The right to be lazy, and other studies

Part 9

Chapter 92,959 wordsPublic domain

The communism of contemporary socialists no longer proceeds, like that of former times, from the cerebral lucubrations of gifted thinkers; it proceeds from economic reality, it is the final goal of the economic forces which, without attracting the attention of the capitalists and their intellectuals, have fashioned the communistic mold of a new society, the coming of which we only have to hasten. Communism, then, is no longer a utopian hypothesis; it is a scientific ideal. It may be added that never has the economic structure of any society been better and more completely analyzed than capitalist society, and that never was a social ideal conceived with such numerous and positive data as the communist idea of modern socialism.

Although it is the economic forces which fashion men at the pleasure and spur them to action, and although these constitute the mysterious force determining the great currents of history which the Christians attribute to God, and the free-thinking bourgeois assign to Progress, to Civilization, to the Immortal Principles and other similar manitous, worthy of savage tribes, they are nevertheless the product of human activity.

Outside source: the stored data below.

/-- GO of slot 3 with these copies: wafer 10 in its slot, wafer 12 suspect, wafer 11 on ST, wafer 13 on LL; a transfer of
wafer 14 to PA is queued in slot 0, and one of wafer 15 to the upper arm is under way in slot 1. -/
def going (w d : Word) (st : SlotState) (q : SeqState) : State :=
  { base with
    seq := { st := q }
    hand := {
      slots := [(0, { st := .queued, wafer := 14, dest := 50 }), (1, { st := .sent, wafer := 15, dest := 53, source := .pos 15 }),
        (3, { st := st, waferCopy := w, destCopy := d })]
      wafers := [(10, { place := .pos 10, progress := .new }), (11, { place := .pos 52, progress := .loaded }),
        (12, { suspect := true, progress := .new }), (13, { place := .pos 51, progress := .new }),
        (14, { place := .pos 14, progress := .new }), (15, { place := .inTransit, progress := .new })]
      positions := [(10, { occupant := some 10 }), (14, { occupant := some 14 }), (50, { reservation := some 0 }),
        (51, { occupant := some 13 }), (52, { occupant := some 11 }), (53, { claim := some 1 }),
        (54, { uncertain := decide (d = 54 ∧ w = 10) })] } }

/-- The refusals of a GO in their order, and the two accepted forms: a wafer in its slot and, with the sequencer aside, the
stage wafer. -/
theorem witness_GoIsJudged :
    (∃ (s : State) (a : Nat), Takes s (goWord 3) a ∧ (s.slot 3).st = .sent) ∧
    (∀ e ∈ [((50 : Word), (53 : Word), Code.badWafer), (9, 53, .badWafer), (12, 53, .badWafer), (14, 51, .waferBusy),
        (15, 51, .waferBusy), (10, 55, .badDest), (10, 10, .badDest), (10, 11, .notHome), (10, 54, .destUncertain),
        (10, 50, .destReserved), (10, 53, .destReserved), (10, 51, .destOccupied), (11, 54, .stageBusy), (13, 13, .ok)],
      ∃ (s : State) (a : Nat), Takes s (goWord 3) a ∧ (s.slot 3).waferCopy = e.1 ∧ (s.slot 3).destCopy = e.2.1 ∧
        goCheck s 3 = e.2.2) ∧
    (∃ (s : State) (a : Nat), Takes s (goWord 3) a ∧ (s.slot 3).waferCopy = 11 ∧ s.seq.st = .done ∧ goCheck s 3 = .ok) := by
  refine ⟨⟨going 10 54 .sent .idle, 0x100438, by decide +kernel⟩, fun e he =>
    ⟨going e.1 e.2.1 .done .paused, 0x100438, ?_⟩, going 11 54 .failed .done, 0x100438, by decide +kernel⟩
  revert e; decide +kernel

theorem witness_HandlingIsResumedAndCancelled :
    (∃ (s : State) (a : Nat), Takes s handlingControl a ∧ s.hand.held = true ∧
      ∃ i k, i < 5 ∧ (s.posn (50 + i)).uncertain = true ∧ (s.posn (50 + i)).reservation = some k ∧
        (s.slot k).st = .queued) ∧
    (∃ (s : State) (a : Nat), Takes s handlingControl a ∧ ¬s.hand.held = true) ∧
    (∃ (s : State) (k : BitVec 2) (a : Nat), Takes s handlingControl a ∧ (s.slot k.toNat).st = .queued) ∧
    (∃ (s : State) (k : BitVec 2) (a : Nat), Takes s handlingControl a ∧ (s.slot k.toNat).st ≠ .queued) :=
  ⟨⟨{ base with hand := {
        held := true, slots := [(1, { st := .queued, dest := 53 })]
        positions := [(53, { uncertain := true, reservation := some 1 })] } }, 0x100440, by decide +kernel,
      by decide, 3, 1, by decide +kernel⟩,
    ⟨base, 0x100440, by decide +kernel⟩,
    ⟨{ base with hand := { queue := [1], slots := [(1, { st := .queued, dest := 53 })] } }, 1, 0x100440,
      by decide +kernel⟩,
    sent false base, 1, 0x100440, by decide +kernel⟩

/-- The state of `test_order_frame`, with this place and doubt of wafer 10, this upper arm and this state of the
sequencer. -/
def toSend (v : Wafer) (arm : Position) (q : SeqState) : State :=
  { base with
    seq := { st := q }
    hand := {
      queue := [1], slots := [(1, { st := .queued, wafer := 10, dest := 53 })], tagCounter := 7
      wafers := [(10, v)], positions := [(10, { occupant := some 10 }), (53, arm)] } }

/-- A MAP in progress, with a queued transfer of a wafer outside the carrier and the queue full, and with one of the first
and of the last wafer of the carrier. -/
theorem witness_SendAttemptsAreMade_inMap :
    let mapping (c : Carrier) (i w : Nat) (q : List (Nat × Word)) : State :=
      { base with
        queue := q, hostBusy := true, waiting := [[.mapSlot c i 7, .finishHost]]
        hand := {
          queue := [1], slots := [(1, { st := .queued, wafer := w, dest := 53 })]
          wafers := [(w, { place := .pos w, progress := .new })]
          positions := [(w, { occupant := some w }), (53, { reservation := some 1 })] } }
    let ready (s : State) : Prop := Inv s = true ∧ s.inReset = false ∧ s.made = [] ∧ s.sequel = [] ∧ s.named = [] ∧
      s.hand.held = false ∧ s.sentSlot = none ∧ s.motion.interlock = false ∧ s.report.handSlot = none ∧
      s.hand.headWaits = false ∧ s.hand.queue.head? = some 1
    (∀ c, ∀ w ∈ (match c with | .a => [25, 49] | .b => [0, 24]),
      let s := mapping c 3 w full
      ready s ∧ s.queue.length = 16 ∧ s.plan ≠ none ∧ (s.wafer w).place ≠ .pos 52 ∧
        hasEntry s.queue ((wordAddr s.planBase s.plan (slotWord 1)).getD 0) = false) ∧
    (∀ c, ∀ w ∈ (match c with | .a => [0, 24] | .b => [25, 49]),
      let s := mapping c 3 w []
      ready s ∧ (s.wafer w).place = .pos w ∧ (s.wafer w).progress ≠ .unmapped ∧ (s.wafer w).suspect = false ∧
        (s.posn 53).uncertain = false ∧ (s.posn 53).occupant = none) :=
  ⟨fun c => by cases c <;> decide +kernel, fun c => by cases c <;> decide +kernel⟩

theorem witness_SendAttemptsAreMade :
    (∃ s : State, Quiet s ∧ s.hand.queue ≠ [] ∧ s.hand.held = true) ∧
    (∃ s : State, Quiet s ∧ s.hand.queue ≠ [] ∧ s.hand.headWaits = true ∧ s.seq.st = .running) ∧
    (∀ e ∈ [(({ suspect := true, progress := .new } : Wafer), ({ reservation := some 1 } : Position), SeqState.idle),
        ({ place := .pos 10, progress := .new }, { reservation := some 1, uncertain := true }, .idle),
        ({ place := .pos 10, progress := .new }, { reservation := some 1, occupant := some 9 }, .idle),
        ({ place := .pos 52, progress := .loaded }, { reservation := some 1 }, .running),
        ({ place := .pos 52, progress := .loaded }, { reservation := some 1 }, .ready),
        ({ place := .pos 10, progress := .new }, { reservation := some 1 }, .running)],
      ∃ (s : State) (k : Nat), Quiet s ∧ Room s 4 ∧ s.hand.held = false ∧ s.sentSlot = none ∧
        s.motion.interlock = false ∧ s.report.handSlot = none ∧ s.hand.queue ≠ [] ∧ s.hand.headWaits = false ∧
        s.hand.queue.head? = some k ∧ s.wafer (s.slot k).wafer = e.1 ∧ s.posn (s.slot k).dest = e.2.1 ∧
        s.seq.st = e.2.2) := by
  refine ⟨⟨{ toSend {} {} .idle with hand := { (toSend {} {} .idle).hand with held := true } }, by decide +kernel⟩,
    ⟨{ toSend {} {} .running with hand := { (toSend {} {} .running).hand with headWaits := true } }, by decide +kernel⟩,
    fun e he => ⟨toSend e.1 e.2.1 e.2.2, 1, ?_⟩⟩
  revert e; decide +kernel

theorem witness_RepliesAndTimeoutsEndTheTransfer : ∀ acked : Bool, ∃ (s : State) (k src : Nat), Quiet s ∧ Room s 9 ∧
    s.lot.st ≠ .opened ∧ s.sentSlot = some k ∧ (s.slot k).source = .pos src ∧ src ≠ (s.slot k).dest ∧
    s.hand.rx = .hunt ∧ (s.slot k).acked = acked ∧ s.plan = some plan0 ∧
    (if acked then s.hand.doneTimer = some 0 else s.hand.ackTimer = some 0) :=
  fun acked => ⟨sent acked base, 1, 10, by cases acked <;> decide +kernel⟩

/-- Neither end is ST; and a wafer that is not the stage wafer leaves ST. -/
theorem witness_DoneCompletesTheTransfer :
    (∃ (s : State) (k src : Nat), Quiet s ∧ Room s 8 ∧ s.hand.rx = .hunt ∧ s.sentSlot = some k ∧
      (s.slot k).source = .pos src ∧ src ≠ (s.slot k).dest ∧ (s.slot k).dest ≠ 52 ∧ src ≠ 52) ∧
    (∃ (s : State) (k : Nat), Quiet s ∧ Room s 8 ∧ s.hand.rx = .hunt ∧ s.sentSlot = some k ∧
      (s.slot k).source = .pos 52 ∧ (s.slot k).dest ≠ 52 ∧ s.hand.stage ≠ some (s.slot k).wafer) :=
  ⟨⟨sent true base, 1, 10, by decide +kernel⟩,
    { base with hand := { slots := [(0, { st := .sent, source := .pos 52, dest := 54, wafer := 10 })] } }, 0,
    by decide +kernel⟩

theorem witness_ReceiverFramesAndDiscards :
    (∃ s : State, Quiet s ∧ s.hand.rx = .hunt ∧ ∀ tag : Byte, ∀ k, s.sentSlot = some k → (s.slot k).tag ≠ tag) ∧
    (∃ (s : State) (bs : List Byte) (l : Nat), Quiet s ∧ s.hand.rx = .frame bs l ∧ bs.length < 4) ∧
    (∃ (t g x y c : Byte), c ≠ t + g + x + y ∨ t.toNat < 2 ∨ 5 < t.toNat) ∧
    (∃ (s : State) (k : Nat), Quiet s ∧ s.hand.rx = .hunt ∧ s.sentSlot = some k ∧ (s.slot k).acked = true) :=
  ⟨⟨base, by decide +kernel, rfl, fun _ _ h => nomatch h⟩,
    ⟨{ base with hand := { rx := .frame [2, 7] 0 } }, [2, 7], 0, by decide +kernel⟩, ⟨6, 7, 0, 0, 13, by decide⟩,
    sent true base, 1, by decide +kernel⟩

/-- The move record is in this state for this target of a revisit or a probe in MOVE or SETTLE, with its timers running. -/
def timing (m : MoveState) (g : Int × Int) (s : State) : State :=
  { s with
    motion := { s.motion with move := m, active := some g, settleTimer := some 3, moveTimer := some 1 }
    seq := { s.seq with target := some g } }

/-- A probe of site (7, −7) is in this phase. -/
def probing (ph : Phase) (s : State) : State :=
  { permitted s with seq := { s.seq with
      st := .probing, phase := ph, prior := some (.done, .noReason), px := 7, py := -7 } }

/-- No settle time. -/
def unsettled (s : State) : State := { s with plan := some { plan0 with settleTime := 0 } }

/-- A transition up, down and to the phase last seen, at rest; up in a move outside and inside the arrival window, in
SETTLING outside and inside it, also with the queue full, and in MOVE with no settle time; and both channels at rest. -/
theorem witness_EncoderTransitionsAreJudged :
    (∃ (s : State) (ph : BitVec 2), Quiet s ∧ Room s 5 ∧ (s.motion.encoder .x).phase = 0 ∧ ph = 2 ∧
      moving s.motion = false ∧ (s.motion.encoder .y).phase = 3 ∧ (s.motion.encoder .y).count = 0xFFFFFFFF) ∧
    (∀ e ∈ [(MoveState.moving, ((202 : Int), (0 : Int)), false), (.moving, (201, 0), true), (.settling, (201, 0), true),
        (.settling, (202, 0), false)],
      ∃ s : State, Quiet s ∧ Room s 5 ∧ s.motion.move = e.1 ∧ s.motion.active = some e.2.1 ∧
        (s.motion.encoder .x).phase = 0 ∧ (s.motion.encoder .x).count = 0 ∧ s.plan = some plan0 ∧ s.seq.st = .running ∧
        s.seq.phase = .move ∧ decide (((1 : Int) - e.2.1.1).natAbs ≤ plan0.arrivalWindow) = e.2.2) ∧
    (∀ e ∈ [(MoveState.moving, ((201 : Int), (0 : Int)), true), (.settling, (202, 0), false)],
      ∃ s : State, Quiet s ∧ s.queue.length = 16 ∧ s.plan = some plan0 ∧
        hasEntry s.queue ((wordAddr s.planBase s.plan ⟨.stage, 0x01C⟩).getD 0) = false ∧ s.motion.move = e.1 ∧
        s.motion.active = some e.2.1 ∧ (s.motion.encoder .x).phase = 0 ∧ (s.motion.encoder .x).count = 0 ∧
        decide (((1 : Int) - e.2.1.1).natAbs ≤ plan0.arrivalWindow) = e.2.2) ∧
    (∀ st ∈ [SeqState.running, .probing], ∃ (s : State) (p : Plan), Quiet s ∧ Room s 5 ∧ s.plan = some p ∧
      p.settleTime = 0 ∧ s.motion.move = .moving ∧ s.motion.active = some (7, 0) ∧ s.seq.st = st ∧ s.seq.phase = .move ∧
      s.motion.active = s.seq.target ∧ Permitted s) ∧
    (∃ s : State, Quiet s ∧ Room s 2 ∧ (s.motion.encoder .y).phase = 0 ∧ (s.motion.encoder .y).faults = 65535 ∧
      s.lot.st ≠ .opened ∧ ¬((s.seq.st = .running ∨ s.seq.st = .probing) ∧ activePhase s.seq = true) ∧
      moving s.motion = false) := by
  refine ⟨⟨{ base with motion := { y := { phase := 3, count := 0xFFFFFFFF } } }, 2, by decide +kernel⟩,
    fun e he => ⟨timing e.1 e.2.1 (revisiting .move base), ?_⟩,
    fun e he => ⟨timing e.1 e.2.1 (revisiting .move { base with queue := full }), ?_⟩, fun st hs => ?_,
    { base with motion := { y := { faults := 65535 } } }, by decide +kernel⟩
  · revert e; decide +kernel
  · revert e; decide +kernel
  · simp only [List.mem_cons, List.not_mem_nil, or_false] at hs
    rcases hs with rfl | rfl
    · exact ⟨unsettled (timing .moving (7, 0) (revisiting .move base)), _, by decide +kernel, by decide +kernel, rfl,
        by decide +kernel⟩
    · exact ⟨unsettled (timing .moving (7, 0) (probing .move base)), _, by decide +kernel, by decide +kernel, rfl,
        by decide +kernel⟩

/-- A revisit and a probe in a phase, with the focus attempt that the phase has. -/
def inPhase (ph : Phase) (k : AttemptKind) : State :=
  let s := match k with | .revisit => revisiting ph base | .probe => probing ph base
  if ph = .focus then attempting .awaitSettle k s
  else if ph = .move then timing .moving (7, 0) s
  else s

theorem inPhase_attempt (ph : Phase) (k : AttemptKind) (h : ph ∈ [Phase.move, .settle, .focus, .expose]) :
    AttemptByPhase (inPhase ph k) := by
  simp only [List.mem_cons, List.not_mem_nil, or_false] at h
  rcases h with rfl | rfl | rfl | rfl <;> cases k <;>
    first
    | exact .inl ⟨rfl, _, rfl, rfl⟩
    | exact .inr ⟨nofun, rfl⟩

/-- Both channels change in each phase of a revisit, with a pause pending, and of a probe. -/
theorem witness_EncoderTransitionsAreJudged_faults :
    (∀ ph ∈ [Phase.move, .settle, .focus, .expose], ∃ (s : State) (d : Nat), Quiet s ∧ s.lot.st ≠ .opened ∧
      (s.motion.encoder .x).phase = 0 ∧ s.plan = some plan0 ∧ Revisiting s d ∧ s.seq.phase = ph ∧
      activePhase s.seq = true ∧ AttemptByPhase s ∧ PauseAlone s.seq ∧ s.report.seqSlot = none ∧ s.queue = []) ∧
    (∀ ph ∈ [Phase.move, .settle, .focus], ∃ s : State, Quiet s ∧ s.lot.st ≠ .opened ∧ (s.motion.encoder .x).phase = 0 ∧
      s.seq.st = .probing ∧ s.seq.phase = ph ∧ activePhase s.seq = true ∧ AttemptByPhase s ∧ s.queue = []) := by
  refine ⟨fun ph hp => ?_, fun ph hp => ?_⟩
  · have h := inPhase_attempt ph .revisit (by revert ph; decide)
    obtain ⟨a, b⟩ : (Quiet (inPhase ph .revisit) ∧ (inPhase ph .revisit).lot.st ≠ .opened ∧
        ((inPhase ph .revisit).motion.encoder .x).phase = 0 ∧ (inPhase ph .revisit).plan = some plan0 ∧
        Revisiting (inPhase ph .revisit) 1 ∧ (inPhase ph .revisit).seq.phase = ph ∧
        activePhase (inPhase ph .revisit).seq = true) ∧ PauseAlone (inPhase ph .revisit).seq ∧
        (inPhase ph .revisit).report.seqSlot = none ∧ (inPhase ph .revisit).queue = [] := by
      clear h; revert ph; decide +kernel
    exact ⟨_, 1, a.1, a.2.1, a.2.2.1, a.2.2.2.1, a.2.2.2.2.1, a.2.2.2.2.2.1, a.2.2.2.2.2.2, h, b⟩
  · have h := inPhase_attempt ph .probe (by revert ph; decide)
    obtain ⟨a, b⟩ : (Quiet (inPhase ph .probe) ∧ (inPhase ph .probe).lot.st ≠ .opened ∧
        ((inPhase ph .probe).motion.encoder .x).phase = 0 ∧ (inPhase ph .probe).seq.st = .probing ∧
        (inPhase ph .probe).seq.phase = ph ∧ activePhase (inPhase ph .probe).seq = true) ∧
        (inPhase ph .probe).queue = [] := by
      clear h; revert ph; decide +kernel
    exact ⟨_, a.1, a.2.1, a.2.2.1, a.2.2.2.1, a.2.2.2.2.1, a.2.2.2.2.2, h, b⟩

theorem witness_StageControlsAreTaken :
    (∀ st ∈ [SeqState.running, .probing], ∃ (s : State) (a : Nat), Takes s stageControl a ∧ s.seq.st = st) ∧
    (∃ (s : State) (a : Nat), Takes s stageControl a ∧ s.seq.st ≠ .running ∧ s.seq.st ≠ .probing ∧
      s.motion.interlock = false ∧ moving s.motion = false ∧ s.motion.enable = false) ∧
    (∃ (s : State) (a : Nat), Takes s stageControl a ∧ s.motion.interlock = true) ∧
    (∃ (s : State) (a : Nat), Takes s stageControl a ∧ s.motion.enable = true ∧ ¬SeqEngaged s ∧
      s.focus.attempt = none ∧ moving s.motion = false) :=
  ⟨fun st hs => ⟨{ base with seq := { st := st } }, 0x101018, by revert st; decide +kernel⟩,
    ⟨base, 0x101018, by decide +kernel⟩, ⟨{ base with motion := { interlock := true } }, 0x101018, by decide +kernel⟩,
    { base with motion := { enable := true } }, 0x101018, by decide +kernel⟩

Man, who created them and brought them into the world, has thus far let himself be guided by them; yet now that he has understood their nature and grasped their tendency, he can act upon their evolution. The socialists who are accused of being stricken by Oriental fatalism and of relying upon the good pleasure of economic forces to bring to light the communist society instead of crossing their arms like the fakirs of official Economics, and of bending the knee before its fundamental dogma, _laissez faire_, _laissez passer_, propose on the contrary to subdue them, as the blind forces of nature have been subdued, and force them to do good to men instead of leaving them to work misery to the toilers of civilization. They do not wait for their ideal to fall from heaven as the Christians hope for the grace of God, and the capitalists for wealth; they prepare, on the contrary, to realize it, not by appealing to the intelligence of the capitalist class and to its sentiments of justice and humanity, but by fighting it, by expropriating it from its political power, which protects its economic despotism.

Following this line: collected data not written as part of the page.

-- ==== Sys2Proof/Machine/State.lean ====
section
/-! DEFINITION. The state of the module as plain data: every item of the table of 00 R6, the state of the engines, the die
controllers, the ferry and the host registers, and the model's own fields (`cycle`, `turn`, `agenda`, `who`, `stalled`,
`free`); the reasons a step stops; and the state after module reset. -/

namespace Sys2Proof.Machine

/-- The reasons a step stops with a fault. -/
inductive Fault where
  /-- Raised by `step` when the agenda holds an event that names an entity the module does not have (00 R2, R3). Safe: the
  hardware has no such event, and the machine stops. -/
  | illFormedEvent
  deriving DecidableEq, Repr

/-- The reasons for refusing an instruction. -/
inductive Refusal where
  /-- Raised by `exec` for an instruction whose meaning is not written. Safe: the machine stops. -/
  | notModelled (mnemonic : String)
  deriving DecidableEq, Repr

/-! ### Contexts -/

/-- The pending hint group (01 R25, R26): data by kind, and the address of the group's first word. -/
structure Hints where
  imm : Option (BitVec 23)
  imx : Option (BitVec 23)
  mod : Option (BitVec 23)
  reg : Option (BitVec 23)
  /-- The switch markers of the `mod` and `reg` words, which TRAPVAL of R90 shows. -/
  modSw : Bool
  regSw : Bool
  first : Word
  deriving DecidableEq, Repr

/-- No group is pending. -/
def Hints.none : Hints := { imm := .none, imx := .none, mod := .none, reg := .none, modSw := false, regSw := false, first := 0 }

/-- What produces an outstanding result: a unit of the core, the patch (whose reads the scoreboard holds back, 01 R21), a
load, an atomic or lock operation, or a send (06 R135). -/
inductive Producer where
  | unit | patch | load | atomic | send
  deriving DecidableEq, Repr

/-- An outstanding destination (01 R18): the address and the hint group of its word, which a trap of its access names (10 R238), and
whether its write leaves the register alone, because another write of a hazardous pair stands (01 R21), and whether its word stands in a
window that a restore has closed since (01 R19), so that no later word meets it as a hazard. -/
structure Outstanding where
  dest : Dest
  by_ : Producer
  pc : Word
  hints : Hints
  stale : Bool
  past : Bool
  deriving DecidableEq, Repr

/-- Why a live context is parked (01 R17), with what the wait needs to end. Addresses are virtual; `key` is the
memory cell the home watches. -/
inductive Park where
  /-- Not parked. -/
  | none
  /-- At a switch marker, until no result is outstanding (01 R20). -/
  | marker
  /-- A trap waits until no result is outstanding (10 R237). -/
  | trap (t : Trap)
  /-- `sys.ret` waits until no result is outstanding (01 R20). -/
  | ret
  /-- `work.exit` waits until no result is outstanding (08 R181); the counter's address, if any. -/
  | exiting (counter : Option Word)
  /-- A wait load on its watch (06 R122). -/
  | watch (va : Word) (key : Nat) (sz : Size) (sext : Bool) (cond : Cond) (y : Word) (dest : XReg) (sw : Bool)
  /-- `work.join` on its watch (08 R180). -/
  | joining (va : Word) (key : Nat) (sw : Bool)
  /-- `work.yield` that 08 R183 acts on. -/
  | yielding (sw : Bool)
  /-- A blocking lock request (06 R132): the cycle in which the context may go on, once it is granted, and whether its home
  lies beyond the group. -/
  | lock (dest : XReg) (granted : Option Nat) (beyond : Bool) (sw : Bool)
  /-- A fence (06 R135). -/
  | fence (kind : FenceKind) (scope : Scope) (sw : Bool)
  /-- `msg.send` reads its buffer, 32 bytes in a core cycle (06 R139): where, how many bytes, and the message as far as it is read. -/
  | sending (va : Word) (len : Nat) (message : Message) (sw : Bool)
  /-- `bar.wait` and `bar.sync` (06 R144) on a phase. -/
  | barrier (phase : BitVec 16) (sw : Bool)
  /-- `bar.wsync` (06 R145) on a tag. -/
  | wired (tag : Fin 8) (sw : Bool)
  /-- `vf.push` on a full FIFO, `vf.pop` on an empty one, and the pop's write (06 R150). -/
  | vfPush (va : Word) (sw : Bool)
  | vfPop (va : Word) (sw : Bool)
  | vfPopWrite (va : Word) (value : Vec) (at_ : Nat) (sw : Bool)
  /-- `pat.cfg` reads its block, one doubleword in a core cycle (05 R113): the core cycle from which the first is seen, and what has been read. The same
  holds of the other words that read a card or a descriptor. -/
  | patCfg (va : Word) (at_ : Nat) (block : List Word) (sw : Bool)
  /-- `gang.lead`, `gang.follow`, `gang.join` (08 R199, R201). -/
  | gangLead (mask : BitVec 8) (dest : XReg) (sw : Bool)
  | gangFollow (leader : Fin 8) (dest : XReg) (sw : Bool)
  | gangJoin (rendezvous : BitVec 4) (sw : Bool)
  /-- `mx.gang` (07 R160): the descriptor's address until the cycle given, then the arrival. -/
  | mxRead (va : Word) (end_ : Nat) (got : List Word) (dest : XReg) (sw : Bool)
  | mxGang (dest : XReg) (consumed : Bool) (sw : Bool)
  /-- `job.sub` reads its card, then waits to be accepted (07 R171); `job.wait` (07 R169). -/
  | jobSub (va : Word) (end_ : Nat) (card : List Word) (dest : XReg) (sw : Bool)
  | jobWait (ident : BitVec 16) (dest : XReg) (sw : Bool)
  /-- `work.launch` (08 R186) and `work.migrate` (08 R187). -/
  | launching (va : Word) (end_ : Option Nat) (got : List Word) (dest : XReg) (sw : Bool)
  | migrating (target : Nat) (dest : XReg) (sw : Bool)
  /-- `otask.sub` reads its card, then its record (08 R192). -/
  | otaskSub (va : Word) (end_ : Nat) (card : List Word) (dest : XReg) (sw : Bool)
  /-- A trap held in an ordered task (08 R196). -/
  | held (t : Trap)
  /-- An ordered task whose next store finds no spill space (13 R276). -/
  | storeFull
  /-- `cx.def` reads its card (09 R208); `cx.sample` (09 R212). -/
  | cxDef (va : Word) (end_ : Nat) (got : List Word) (dest : XReg) (sw : Bool)
  | cxSample (tick : Word) (va : Word) (dest : XReg) (copying : Option (Nat × List Byte)) (sw : Bool)
  /-- `sr.def` reads its card (09 R216); `sr.drain` (09 R220). -/
  | srDef (va : Word) (end_ : Nat) (got : List Word) (sw : Bool)
  | srDrain (set : Fin 4) (dest : XReg) (sw : Bool)
  /-- `fr.board` reads its card, then waits for the pier (09 R223); `fr.cancel` waits for the pier (09 R225). -/
  | frBoard (va : Word) (end_ : Nat) (got : List Word) (dest : XReg) (sw : Bool)
  | pier (dest : XReg) (sw : Bool)
  /-- `red.tree` reads its card, then waits for the root (09 R228); `red.put` waits for its tile (09 R229); `red.wait` until the step
  ends, and then the cycle and the value of the root's answer (09 R230). -/
  | redTree (va : Word) (end_ : Nat) (got : List Word) (dest : XReg) (sw : Bool)
  | redPut (ident : Word) (va : Word) (dest : XReg) (sw : Bool)
  | redWait (tree : Nat) (answer : Option (Nat × Nat)) (dest : XReg) (sw : Bool)
  /-- `sys.gate` (10 R241): n, and the count of messages written when it issued. -/
  | gate (n : Nat) (seen : Nat) (dest : XReg) (sw : Bool)
  /-- `sys.invp` and `sys.inva` (10 R242): the tenant and the page, or every page, until every die has reported, at the cycle given. -/
  | invalidating (tenant : Nat) (page : Option Nat) (end_ : Nat) (sw : Bool)
  deriving DecidableEq, Repr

Socialism, because it possesses a social ideal, has in consequence a criticism of its own. Every class which struggles for its enfranchisement seeks to realize a social ideal, in complete opposition with that of the ruling class. The struggle is waged at first in the ideological world before the physical shock of the revolutionary battle. It thus begins the criticism of the ideas of the society which must be revolted against, for "the ideas of the ruling class are the ideas of society," or these ideas are the intellectual reflection of its material interests.

Thus, the wealth of the ruling class is produced by slave labor; religion, ethics, philosophy and literature agree in authorizing slavery. The ugly God of the Jews and Christianity strikes with his curse the progeny of Ham, that it may furnish slaves. Aristotle, the encyclopedic thinker of Greek philosophy, declares that slaves are predestined by nature and that no rights exist for them, for there can be no rights except between equals. Euripides in his tragedies preaches the doctrine of servile morality; St. Paul, St. Augustine and the Church teach slaves submission to their earthly masters that they may deserve the favor of their heavenly master; Christian civilization introduced slavery into America and maintains it there until economic phenomena prove that slave labor is a method of exploitation more costly and less profitable than free labor.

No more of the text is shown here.